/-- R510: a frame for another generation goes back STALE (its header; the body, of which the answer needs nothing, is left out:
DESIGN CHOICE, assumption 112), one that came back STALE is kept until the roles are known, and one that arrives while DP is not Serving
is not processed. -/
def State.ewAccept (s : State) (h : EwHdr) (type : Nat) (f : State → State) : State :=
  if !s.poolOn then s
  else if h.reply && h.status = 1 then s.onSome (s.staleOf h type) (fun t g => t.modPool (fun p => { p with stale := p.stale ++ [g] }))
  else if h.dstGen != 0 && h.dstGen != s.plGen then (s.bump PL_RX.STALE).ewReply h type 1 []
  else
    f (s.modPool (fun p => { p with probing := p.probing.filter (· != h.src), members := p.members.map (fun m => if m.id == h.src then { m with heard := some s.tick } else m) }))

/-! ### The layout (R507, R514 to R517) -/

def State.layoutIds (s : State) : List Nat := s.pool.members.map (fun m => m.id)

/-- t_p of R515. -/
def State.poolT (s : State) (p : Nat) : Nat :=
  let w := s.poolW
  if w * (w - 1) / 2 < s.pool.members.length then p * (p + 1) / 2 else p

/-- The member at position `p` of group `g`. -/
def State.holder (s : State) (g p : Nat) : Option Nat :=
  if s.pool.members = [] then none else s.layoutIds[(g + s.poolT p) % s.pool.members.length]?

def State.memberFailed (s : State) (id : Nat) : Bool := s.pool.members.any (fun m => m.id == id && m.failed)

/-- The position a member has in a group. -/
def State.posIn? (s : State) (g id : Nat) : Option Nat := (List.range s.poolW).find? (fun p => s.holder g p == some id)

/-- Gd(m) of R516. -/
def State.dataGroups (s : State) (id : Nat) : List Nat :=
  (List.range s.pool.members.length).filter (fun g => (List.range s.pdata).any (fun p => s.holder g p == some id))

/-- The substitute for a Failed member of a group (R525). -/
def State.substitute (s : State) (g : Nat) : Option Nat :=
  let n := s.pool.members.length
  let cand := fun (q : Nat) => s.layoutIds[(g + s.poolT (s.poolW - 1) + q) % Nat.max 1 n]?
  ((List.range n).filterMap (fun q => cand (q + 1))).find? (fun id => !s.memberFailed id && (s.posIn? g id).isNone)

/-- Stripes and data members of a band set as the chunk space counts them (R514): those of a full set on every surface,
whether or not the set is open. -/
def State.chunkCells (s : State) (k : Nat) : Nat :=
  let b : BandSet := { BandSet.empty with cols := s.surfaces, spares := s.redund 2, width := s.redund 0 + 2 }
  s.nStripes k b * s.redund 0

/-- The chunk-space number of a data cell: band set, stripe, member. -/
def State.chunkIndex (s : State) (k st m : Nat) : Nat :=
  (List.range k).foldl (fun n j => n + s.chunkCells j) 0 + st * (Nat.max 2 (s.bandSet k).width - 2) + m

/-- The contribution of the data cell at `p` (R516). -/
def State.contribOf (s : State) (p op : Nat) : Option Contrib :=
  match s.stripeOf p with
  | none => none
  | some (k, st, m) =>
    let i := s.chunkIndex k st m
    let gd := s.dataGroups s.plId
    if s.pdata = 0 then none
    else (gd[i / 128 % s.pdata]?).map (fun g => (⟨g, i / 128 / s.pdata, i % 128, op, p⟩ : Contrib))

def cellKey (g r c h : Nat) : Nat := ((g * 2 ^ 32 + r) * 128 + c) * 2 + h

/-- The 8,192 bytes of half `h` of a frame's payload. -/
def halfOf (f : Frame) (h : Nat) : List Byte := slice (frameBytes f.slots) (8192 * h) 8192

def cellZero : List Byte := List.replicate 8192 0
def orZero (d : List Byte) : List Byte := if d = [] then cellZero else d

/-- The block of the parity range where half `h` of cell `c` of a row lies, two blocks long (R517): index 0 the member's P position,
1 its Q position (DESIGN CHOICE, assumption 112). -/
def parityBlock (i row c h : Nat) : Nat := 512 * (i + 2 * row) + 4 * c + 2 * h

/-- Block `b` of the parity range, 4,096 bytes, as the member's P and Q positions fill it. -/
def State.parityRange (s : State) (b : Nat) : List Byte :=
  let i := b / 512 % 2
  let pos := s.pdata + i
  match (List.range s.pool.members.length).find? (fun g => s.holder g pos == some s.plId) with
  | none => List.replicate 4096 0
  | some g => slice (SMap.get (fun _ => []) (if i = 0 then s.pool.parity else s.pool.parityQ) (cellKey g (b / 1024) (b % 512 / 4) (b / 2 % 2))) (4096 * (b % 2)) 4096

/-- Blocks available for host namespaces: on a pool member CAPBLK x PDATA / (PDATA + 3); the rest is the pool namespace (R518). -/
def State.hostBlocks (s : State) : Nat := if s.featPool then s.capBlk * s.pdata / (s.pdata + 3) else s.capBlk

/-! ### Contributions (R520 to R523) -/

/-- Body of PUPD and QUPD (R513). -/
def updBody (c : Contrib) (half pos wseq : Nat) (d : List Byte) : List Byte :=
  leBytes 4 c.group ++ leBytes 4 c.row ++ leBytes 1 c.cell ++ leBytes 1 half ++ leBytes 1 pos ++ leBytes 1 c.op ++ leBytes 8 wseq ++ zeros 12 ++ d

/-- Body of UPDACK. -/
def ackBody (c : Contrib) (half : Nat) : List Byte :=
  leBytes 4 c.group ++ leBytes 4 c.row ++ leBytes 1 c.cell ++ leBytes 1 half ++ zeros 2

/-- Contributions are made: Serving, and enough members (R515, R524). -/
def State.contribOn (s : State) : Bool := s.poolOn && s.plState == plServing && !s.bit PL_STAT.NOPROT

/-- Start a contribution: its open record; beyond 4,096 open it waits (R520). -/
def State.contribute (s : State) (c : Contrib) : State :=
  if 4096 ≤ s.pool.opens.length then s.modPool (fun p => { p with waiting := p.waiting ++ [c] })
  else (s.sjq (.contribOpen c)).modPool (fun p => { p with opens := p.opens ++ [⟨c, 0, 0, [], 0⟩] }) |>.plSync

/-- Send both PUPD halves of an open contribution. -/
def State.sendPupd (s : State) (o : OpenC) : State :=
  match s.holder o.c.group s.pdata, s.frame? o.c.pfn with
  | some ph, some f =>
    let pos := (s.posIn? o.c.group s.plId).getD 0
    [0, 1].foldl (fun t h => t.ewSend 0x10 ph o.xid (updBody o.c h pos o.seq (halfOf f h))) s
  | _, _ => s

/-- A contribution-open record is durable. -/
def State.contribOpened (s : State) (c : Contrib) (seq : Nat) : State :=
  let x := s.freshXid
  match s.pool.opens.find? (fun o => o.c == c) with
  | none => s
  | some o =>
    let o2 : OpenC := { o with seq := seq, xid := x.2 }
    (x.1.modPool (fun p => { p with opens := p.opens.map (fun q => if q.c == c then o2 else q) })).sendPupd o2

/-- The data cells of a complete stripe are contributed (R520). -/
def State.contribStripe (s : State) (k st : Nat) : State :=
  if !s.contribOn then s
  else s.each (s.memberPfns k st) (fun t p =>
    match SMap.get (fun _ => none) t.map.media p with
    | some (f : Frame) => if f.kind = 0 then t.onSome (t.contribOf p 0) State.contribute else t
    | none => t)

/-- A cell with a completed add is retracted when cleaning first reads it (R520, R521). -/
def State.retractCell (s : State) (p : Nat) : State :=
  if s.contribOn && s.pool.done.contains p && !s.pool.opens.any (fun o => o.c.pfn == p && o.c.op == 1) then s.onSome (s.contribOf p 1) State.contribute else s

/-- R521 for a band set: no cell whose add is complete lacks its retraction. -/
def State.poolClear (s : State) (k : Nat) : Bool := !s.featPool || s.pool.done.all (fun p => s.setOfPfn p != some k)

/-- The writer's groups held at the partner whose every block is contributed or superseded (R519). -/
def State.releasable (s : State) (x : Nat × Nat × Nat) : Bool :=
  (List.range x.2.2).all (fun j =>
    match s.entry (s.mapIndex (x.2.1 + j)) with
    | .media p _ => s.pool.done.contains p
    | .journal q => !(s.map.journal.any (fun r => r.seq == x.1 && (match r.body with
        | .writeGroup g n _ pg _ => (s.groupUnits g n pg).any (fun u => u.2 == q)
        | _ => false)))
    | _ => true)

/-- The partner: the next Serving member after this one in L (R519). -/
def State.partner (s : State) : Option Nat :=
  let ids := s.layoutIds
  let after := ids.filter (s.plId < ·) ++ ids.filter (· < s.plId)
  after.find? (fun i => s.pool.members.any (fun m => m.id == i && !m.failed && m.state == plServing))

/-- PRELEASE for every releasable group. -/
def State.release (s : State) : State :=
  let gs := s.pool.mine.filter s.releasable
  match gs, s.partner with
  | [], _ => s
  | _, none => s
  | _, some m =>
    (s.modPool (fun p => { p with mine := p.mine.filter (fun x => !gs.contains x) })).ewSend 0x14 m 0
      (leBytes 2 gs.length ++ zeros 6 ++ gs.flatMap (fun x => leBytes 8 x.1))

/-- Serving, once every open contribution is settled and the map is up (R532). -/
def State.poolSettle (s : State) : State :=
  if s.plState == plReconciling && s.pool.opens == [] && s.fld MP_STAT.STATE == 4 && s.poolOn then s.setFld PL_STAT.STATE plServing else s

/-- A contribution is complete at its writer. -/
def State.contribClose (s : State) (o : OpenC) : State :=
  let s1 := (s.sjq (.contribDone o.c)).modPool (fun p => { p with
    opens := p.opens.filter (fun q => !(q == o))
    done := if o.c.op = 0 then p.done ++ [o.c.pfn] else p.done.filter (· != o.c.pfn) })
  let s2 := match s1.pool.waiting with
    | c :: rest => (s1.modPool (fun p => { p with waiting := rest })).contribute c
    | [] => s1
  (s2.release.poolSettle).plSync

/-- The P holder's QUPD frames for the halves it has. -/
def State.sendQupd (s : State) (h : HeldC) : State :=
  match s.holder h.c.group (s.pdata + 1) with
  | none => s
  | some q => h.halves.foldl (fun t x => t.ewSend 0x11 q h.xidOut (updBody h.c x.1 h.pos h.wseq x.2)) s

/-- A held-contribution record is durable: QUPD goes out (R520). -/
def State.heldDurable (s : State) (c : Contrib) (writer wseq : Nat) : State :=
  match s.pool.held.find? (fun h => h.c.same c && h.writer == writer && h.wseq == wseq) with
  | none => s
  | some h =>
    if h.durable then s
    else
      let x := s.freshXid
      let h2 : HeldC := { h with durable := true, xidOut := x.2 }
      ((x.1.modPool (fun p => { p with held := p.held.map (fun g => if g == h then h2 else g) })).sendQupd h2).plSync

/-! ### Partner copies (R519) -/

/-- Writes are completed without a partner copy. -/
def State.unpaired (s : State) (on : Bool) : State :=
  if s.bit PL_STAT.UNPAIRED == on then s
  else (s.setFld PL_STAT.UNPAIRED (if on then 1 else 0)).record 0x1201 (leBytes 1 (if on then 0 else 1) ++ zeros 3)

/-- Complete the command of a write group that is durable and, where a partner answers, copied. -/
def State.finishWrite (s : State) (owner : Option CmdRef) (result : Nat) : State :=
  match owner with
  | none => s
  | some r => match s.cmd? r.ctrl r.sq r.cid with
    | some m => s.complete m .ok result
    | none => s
---
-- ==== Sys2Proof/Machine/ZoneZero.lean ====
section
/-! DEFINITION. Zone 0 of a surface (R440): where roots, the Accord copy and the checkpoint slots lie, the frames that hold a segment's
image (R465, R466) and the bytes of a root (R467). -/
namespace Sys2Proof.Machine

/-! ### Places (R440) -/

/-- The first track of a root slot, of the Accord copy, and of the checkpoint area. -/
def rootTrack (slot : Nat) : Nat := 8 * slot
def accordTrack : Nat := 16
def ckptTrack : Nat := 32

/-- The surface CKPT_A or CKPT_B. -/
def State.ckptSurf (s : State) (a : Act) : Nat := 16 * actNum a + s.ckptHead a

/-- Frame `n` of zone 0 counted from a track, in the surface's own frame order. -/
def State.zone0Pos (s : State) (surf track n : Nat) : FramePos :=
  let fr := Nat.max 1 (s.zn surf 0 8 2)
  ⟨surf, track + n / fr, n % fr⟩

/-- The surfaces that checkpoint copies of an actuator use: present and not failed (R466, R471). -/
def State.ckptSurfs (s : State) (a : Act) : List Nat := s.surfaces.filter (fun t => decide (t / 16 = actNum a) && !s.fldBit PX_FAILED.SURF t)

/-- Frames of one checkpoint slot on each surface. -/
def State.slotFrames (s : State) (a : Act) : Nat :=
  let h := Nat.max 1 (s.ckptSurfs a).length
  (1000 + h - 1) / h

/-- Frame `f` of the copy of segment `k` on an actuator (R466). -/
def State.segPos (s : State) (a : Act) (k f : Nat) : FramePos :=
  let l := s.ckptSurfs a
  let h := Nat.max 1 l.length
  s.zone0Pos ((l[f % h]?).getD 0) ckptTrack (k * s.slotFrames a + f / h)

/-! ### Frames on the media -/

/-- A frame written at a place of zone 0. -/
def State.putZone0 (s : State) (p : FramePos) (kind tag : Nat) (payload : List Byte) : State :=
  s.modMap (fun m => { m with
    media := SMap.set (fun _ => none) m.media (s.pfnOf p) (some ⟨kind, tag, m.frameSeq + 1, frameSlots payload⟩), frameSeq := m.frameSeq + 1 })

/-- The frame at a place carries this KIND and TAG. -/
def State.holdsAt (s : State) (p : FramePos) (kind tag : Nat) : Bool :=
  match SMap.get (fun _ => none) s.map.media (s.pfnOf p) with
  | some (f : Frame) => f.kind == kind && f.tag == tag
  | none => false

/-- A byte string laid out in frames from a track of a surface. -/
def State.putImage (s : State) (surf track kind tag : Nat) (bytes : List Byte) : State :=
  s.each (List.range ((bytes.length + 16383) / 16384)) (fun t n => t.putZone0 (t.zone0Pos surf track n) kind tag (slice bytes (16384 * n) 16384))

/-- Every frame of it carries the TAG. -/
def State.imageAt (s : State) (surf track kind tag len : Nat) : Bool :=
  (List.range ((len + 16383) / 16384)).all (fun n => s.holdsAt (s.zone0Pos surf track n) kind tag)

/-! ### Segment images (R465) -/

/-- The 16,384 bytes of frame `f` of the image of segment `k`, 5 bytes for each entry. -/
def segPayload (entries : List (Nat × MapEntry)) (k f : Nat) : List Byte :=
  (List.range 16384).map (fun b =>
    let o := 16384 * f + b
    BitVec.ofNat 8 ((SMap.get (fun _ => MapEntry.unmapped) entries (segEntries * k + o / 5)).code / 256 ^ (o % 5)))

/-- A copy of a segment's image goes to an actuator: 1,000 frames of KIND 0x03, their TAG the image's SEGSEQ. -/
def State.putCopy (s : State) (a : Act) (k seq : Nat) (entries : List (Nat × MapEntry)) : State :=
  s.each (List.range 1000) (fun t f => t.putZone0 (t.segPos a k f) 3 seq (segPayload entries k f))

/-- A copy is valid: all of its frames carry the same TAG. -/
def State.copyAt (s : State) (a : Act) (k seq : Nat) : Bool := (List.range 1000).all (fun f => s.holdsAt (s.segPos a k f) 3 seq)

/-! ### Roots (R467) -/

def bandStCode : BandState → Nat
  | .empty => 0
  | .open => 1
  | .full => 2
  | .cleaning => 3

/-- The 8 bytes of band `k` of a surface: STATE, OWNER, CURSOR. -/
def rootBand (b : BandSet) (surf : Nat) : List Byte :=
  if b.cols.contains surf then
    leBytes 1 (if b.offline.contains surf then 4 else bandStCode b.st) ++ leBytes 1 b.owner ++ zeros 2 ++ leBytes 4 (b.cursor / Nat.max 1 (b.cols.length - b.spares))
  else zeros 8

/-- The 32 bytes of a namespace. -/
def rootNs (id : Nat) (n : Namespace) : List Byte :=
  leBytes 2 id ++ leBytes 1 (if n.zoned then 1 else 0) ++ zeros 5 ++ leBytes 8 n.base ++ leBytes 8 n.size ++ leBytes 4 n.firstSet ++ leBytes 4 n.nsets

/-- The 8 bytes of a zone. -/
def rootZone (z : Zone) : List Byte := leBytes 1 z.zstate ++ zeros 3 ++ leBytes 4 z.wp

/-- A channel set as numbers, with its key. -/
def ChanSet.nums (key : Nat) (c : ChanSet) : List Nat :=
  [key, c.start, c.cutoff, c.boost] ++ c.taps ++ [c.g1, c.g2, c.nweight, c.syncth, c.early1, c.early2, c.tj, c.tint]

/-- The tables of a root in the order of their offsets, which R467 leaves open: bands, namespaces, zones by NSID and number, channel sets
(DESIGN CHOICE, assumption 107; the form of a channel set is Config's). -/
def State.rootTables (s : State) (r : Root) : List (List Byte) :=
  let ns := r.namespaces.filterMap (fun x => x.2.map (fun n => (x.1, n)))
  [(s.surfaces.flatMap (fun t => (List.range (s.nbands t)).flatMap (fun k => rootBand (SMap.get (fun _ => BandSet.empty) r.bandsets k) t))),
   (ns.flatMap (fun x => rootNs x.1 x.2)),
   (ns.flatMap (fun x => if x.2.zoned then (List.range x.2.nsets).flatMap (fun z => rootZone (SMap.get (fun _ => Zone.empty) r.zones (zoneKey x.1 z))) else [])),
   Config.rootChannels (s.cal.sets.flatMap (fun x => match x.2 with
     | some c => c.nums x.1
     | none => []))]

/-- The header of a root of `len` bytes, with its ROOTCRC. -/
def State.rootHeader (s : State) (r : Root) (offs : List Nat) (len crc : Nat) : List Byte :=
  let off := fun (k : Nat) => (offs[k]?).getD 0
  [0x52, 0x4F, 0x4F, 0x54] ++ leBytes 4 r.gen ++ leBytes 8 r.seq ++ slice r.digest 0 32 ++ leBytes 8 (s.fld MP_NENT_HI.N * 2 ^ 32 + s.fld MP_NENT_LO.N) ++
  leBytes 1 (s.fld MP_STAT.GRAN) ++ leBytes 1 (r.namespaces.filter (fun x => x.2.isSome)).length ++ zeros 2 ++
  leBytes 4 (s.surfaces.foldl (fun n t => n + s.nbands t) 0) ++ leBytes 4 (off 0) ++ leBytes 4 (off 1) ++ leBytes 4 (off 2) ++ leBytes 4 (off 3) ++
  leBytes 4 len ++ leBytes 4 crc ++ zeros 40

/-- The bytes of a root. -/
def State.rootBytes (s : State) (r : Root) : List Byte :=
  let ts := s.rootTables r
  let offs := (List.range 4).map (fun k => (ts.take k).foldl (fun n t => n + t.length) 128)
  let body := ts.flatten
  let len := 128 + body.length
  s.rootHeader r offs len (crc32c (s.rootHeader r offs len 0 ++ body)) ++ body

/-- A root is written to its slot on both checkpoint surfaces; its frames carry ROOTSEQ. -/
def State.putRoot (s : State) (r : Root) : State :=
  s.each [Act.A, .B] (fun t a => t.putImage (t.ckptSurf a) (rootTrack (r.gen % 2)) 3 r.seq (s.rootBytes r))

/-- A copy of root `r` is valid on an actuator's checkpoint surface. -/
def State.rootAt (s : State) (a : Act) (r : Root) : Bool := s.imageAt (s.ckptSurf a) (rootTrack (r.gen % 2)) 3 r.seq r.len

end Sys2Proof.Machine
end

### YOUR GOAL
In the material above, transcribe exactly the lines beginning at the one with "s.zone0Pos ((l[f %" and ending at the one with "s.modMap (fun m", both included.

### ANSWER TO THE EXERCISE
  s.zone0Pos ((l[f % h]?).getD 0) ckptTrack (k * s.slotFrames a + f / h)

/-! ### Frames on the media -/

/-- A frame written at a place of zone 0. -/
def State.putZone0 (s : State) (p : FramePos) (kind tag : Nat) (payload : List Byte) : State :=
  s.modMap (fun m => { m with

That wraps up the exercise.